The task
Below this line is the material. Write out only its lines from the one containing "match acc with" through the one containing "character, a backslash", both kept, exactly.

***** Exercise input *****

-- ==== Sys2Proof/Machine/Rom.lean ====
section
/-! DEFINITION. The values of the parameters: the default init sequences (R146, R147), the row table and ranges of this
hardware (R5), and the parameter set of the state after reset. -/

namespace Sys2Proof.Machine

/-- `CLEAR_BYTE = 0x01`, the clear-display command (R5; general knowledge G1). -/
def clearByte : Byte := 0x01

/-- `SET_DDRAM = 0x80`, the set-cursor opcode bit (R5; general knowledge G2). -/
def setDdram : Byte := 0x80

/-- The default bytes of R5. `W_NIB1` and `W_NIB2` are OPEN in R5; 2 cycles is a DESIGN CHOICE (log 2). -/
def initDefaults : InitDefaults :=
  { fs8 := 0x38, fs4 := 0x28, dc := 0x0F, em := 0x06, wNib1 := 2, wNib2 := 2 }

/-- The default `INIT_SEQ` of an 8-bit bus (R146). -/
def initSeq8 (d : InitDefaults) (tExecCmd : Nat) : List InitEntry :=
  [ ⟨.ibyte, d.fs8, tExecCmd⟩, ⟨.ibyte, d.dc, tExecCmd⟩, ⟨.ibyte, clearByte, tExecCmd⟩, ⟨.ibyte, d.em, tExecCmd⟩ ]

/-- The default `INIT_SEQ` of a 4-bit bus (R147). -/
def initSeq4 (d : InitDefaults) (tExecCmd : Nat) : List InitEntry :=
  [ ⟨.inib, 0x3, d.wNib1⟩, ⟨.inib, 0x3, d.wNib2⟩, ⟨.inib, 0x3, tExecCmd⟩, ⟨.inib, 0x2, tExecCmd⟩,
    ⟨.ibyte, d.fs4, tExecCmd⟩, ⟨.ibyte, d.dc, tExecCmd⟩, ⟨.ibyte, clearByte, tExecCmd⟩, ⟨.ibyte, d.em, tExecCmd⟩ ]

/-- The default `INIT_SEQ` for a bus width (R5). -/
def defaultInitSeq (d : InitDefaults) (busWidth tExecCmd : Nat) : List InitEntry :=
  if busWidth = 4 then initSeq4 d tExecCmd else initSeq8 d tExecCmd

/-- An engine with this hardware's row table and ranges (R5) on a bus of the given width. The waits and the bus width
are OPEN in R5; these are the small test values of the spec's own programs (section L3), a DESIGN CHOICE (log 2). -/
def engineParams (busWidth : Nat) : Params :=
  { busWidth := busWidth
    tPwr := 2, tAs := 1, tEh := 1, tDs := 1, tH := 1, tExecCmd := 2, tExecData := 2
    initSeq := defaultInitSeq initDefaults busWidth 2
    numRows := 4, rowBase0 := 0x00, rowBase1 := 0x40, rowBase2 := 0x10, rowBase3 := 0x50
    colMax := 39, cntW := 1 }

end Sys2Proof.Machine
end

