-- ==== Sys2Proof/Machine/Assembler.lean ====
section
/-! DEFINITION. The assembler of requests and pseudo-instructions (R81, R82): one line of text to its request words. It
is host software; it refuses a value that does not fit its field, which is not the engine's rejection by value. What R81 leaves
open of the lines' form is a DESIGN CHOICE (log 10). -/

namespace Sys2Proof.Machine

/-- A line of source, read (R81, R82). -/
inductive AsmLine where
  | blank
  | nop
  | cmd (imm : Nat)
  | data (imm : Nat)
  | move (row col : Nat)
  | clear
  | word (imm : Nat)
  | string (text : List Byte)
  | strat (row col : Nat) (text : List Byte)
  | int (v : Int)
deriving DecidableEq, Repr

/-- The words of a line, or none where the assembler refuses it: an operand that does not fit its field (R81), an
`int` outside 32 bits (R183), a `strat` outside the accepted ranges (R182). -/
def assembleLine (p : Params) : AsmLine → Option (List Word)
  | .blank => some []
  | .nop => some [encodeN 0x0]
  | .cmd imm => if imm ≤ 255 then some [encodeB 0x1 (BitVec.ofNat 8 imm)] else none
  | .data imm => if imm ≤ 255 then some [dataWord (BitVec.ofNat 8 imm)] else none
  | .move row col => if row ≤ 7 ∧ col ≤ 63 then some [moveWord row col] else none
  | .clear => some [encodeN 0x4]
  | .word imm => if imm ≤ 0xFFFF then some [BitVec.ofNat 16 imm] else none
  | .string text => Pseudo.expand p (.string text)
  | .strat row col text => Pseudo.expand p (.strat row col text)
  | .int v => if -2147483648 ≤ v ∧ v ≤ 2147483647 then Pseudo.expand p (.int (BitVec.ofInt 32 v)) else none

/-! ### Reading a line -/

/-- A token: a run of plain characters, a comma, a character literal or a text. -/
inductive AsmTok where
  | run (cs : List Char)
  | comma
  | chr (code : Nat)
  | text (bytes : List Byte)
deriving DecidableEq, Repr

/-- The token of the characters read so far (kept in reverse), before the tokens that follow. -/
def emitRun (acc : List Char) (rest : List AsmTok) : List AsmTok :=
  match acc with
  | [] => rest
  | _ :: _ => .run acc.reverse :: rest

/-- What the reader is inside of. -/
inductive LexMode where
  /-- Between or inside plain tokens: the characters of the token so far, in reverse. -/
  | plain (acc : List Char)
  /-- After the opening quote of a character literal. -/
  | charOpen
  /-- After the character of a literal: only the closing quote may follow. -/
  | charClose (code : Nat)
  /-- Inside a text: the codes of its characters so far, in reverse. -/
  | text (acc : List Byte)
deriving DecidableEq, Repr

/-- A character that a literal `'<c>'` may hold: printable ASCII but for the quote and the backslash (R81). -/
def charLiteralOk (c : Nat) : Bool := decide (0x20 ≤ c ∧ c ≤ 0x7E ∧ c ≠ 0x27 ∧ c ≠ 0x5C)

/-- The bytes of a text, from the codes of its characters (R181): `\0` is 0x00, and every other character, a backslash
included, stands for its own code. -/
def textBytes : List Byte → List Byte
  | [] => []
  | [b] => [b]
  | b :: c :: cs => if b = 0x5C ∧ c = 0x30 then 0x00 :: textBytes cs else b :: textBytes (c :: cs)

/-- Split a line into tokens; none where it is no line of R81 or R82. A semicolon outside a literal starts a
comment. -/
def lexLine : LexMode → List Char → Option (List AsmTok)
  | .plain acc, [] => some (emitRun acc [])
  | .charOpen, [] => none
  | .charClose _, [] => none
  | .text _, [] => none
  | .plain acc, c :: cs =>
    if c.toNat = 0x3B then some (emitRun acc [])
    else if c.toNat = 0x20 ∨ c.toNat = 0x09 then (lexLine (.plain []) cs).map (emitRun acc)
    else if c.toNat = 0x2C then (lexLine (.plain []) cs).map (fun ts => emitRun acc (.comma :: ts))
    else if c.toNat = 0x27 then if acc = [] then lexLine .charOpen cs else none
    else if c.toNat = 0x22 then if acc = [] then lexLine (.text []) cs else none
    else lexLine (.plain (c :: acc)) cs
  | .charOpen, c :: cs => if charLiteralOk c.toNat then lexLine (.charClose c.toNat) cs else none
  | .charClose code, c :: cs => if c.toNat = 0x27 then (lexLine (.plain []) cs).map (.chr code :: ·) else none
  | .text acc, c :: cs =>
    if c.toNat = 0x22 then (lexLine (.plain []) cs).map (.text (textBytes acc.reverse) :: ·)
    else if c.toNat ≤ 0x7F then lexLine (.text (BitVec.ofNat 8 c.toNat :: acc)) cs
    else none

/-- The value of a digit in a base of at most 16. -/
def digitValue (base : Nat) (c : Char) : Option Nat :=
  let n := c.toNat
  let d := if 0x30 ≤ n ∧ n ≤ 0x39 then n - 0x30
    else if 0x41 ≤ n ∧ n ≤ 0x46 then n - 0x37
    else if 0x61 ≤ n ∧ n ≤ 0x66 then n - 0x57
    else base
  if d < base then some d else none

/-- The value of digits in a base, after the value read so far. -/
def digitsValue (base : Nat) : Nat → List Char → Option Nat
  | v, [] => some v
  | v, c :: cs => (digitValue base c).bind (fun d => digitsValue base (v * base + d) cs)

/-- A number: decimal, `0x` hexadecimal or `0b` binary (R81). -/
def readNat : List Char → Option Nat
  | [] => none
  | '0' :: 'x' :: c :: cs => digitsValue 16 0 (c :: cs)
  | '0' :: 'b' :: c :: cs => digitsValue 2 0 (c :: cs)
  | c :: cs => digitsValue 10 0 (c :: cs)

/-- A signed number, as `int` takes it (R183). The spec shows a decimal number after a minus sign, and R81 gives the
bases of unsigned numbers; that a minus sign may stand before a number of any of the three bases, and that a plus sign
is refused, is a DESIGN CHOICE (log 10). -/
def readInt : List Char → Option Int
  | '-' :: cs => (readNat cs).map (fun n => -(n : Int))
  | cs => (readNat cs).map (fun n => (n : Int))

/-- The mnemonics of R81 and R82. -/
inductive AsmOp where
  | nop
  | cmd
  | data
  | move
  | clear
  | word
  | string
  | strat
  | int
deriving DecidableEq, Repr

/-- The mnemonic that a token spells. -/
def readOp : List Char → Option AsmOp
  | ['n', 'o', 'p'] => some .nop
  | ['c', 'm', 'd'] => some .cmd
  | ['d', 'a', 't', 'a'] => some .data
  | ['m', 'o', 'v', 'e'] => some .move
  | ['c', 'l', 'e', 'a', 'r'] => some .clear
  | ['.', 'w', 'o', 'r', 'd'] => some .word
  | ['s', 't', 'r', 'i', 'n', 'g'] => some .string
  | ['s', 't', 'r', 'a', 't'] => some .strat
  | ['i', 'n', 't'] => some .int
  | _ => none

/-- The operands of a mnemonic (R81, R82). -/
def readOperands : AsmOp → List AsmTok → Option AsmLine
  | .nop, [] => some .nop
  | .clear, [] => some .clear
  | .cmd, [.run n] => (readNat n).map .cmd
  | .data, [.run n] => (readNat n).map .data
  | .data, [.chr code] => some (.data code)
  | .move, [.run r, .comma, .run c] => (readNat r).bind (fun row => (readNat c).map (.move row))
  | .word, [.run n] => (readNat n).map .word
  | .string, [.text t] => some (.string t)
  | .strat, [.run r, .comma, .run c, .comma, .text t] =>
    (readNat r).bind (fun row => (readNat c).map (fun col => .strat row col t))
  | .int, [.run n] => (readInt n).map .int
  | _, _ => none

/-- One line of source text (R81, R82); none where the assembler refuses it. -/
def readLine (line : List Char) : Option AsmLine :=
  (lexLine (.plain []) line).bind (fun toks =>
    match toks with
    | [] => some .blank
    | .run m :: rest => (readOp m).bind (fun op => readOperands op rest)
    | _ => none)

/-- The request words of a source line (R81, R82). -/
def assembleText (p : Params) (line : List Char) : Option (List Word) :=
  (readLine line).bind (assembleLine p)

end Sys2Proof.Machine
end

*****

Response area
  match acc with
  | [] => rest
  | _ :: _ => .run acc.reverse :: rest

/-- What the reader is inside of. -/
inductive LexMode where
  /-- Between or inside plain tokens: the characters of the token so far, in reverse. -/
  | plain (acc : List Char)
  /-- After the opening quote of a character literal. -/
  | charOpen
  /-- After the character of a literal: only the closing quote may follow. -/
  | charClose (code : Nat)
  /-- Inside a text: the codes of its characters so far, in reverse. -/
  | text (acc : List Byte)
deriving DecidableEq, Repr

/-- A character that a literal `'<c>'` may hold: printable ASCII but for the quote and the backslash (R81). -/
def charLiteralOk (c : Nat) : Bool := decide (0x20 ≤ c ∧ c ≤ 0x7E ∧ c ≠ 0x27 ∧ c ≠ 0x5C)

/-- The bytes of a text, from the codes of its characters (R181): `\0` is 0x00, and every other character, a backslash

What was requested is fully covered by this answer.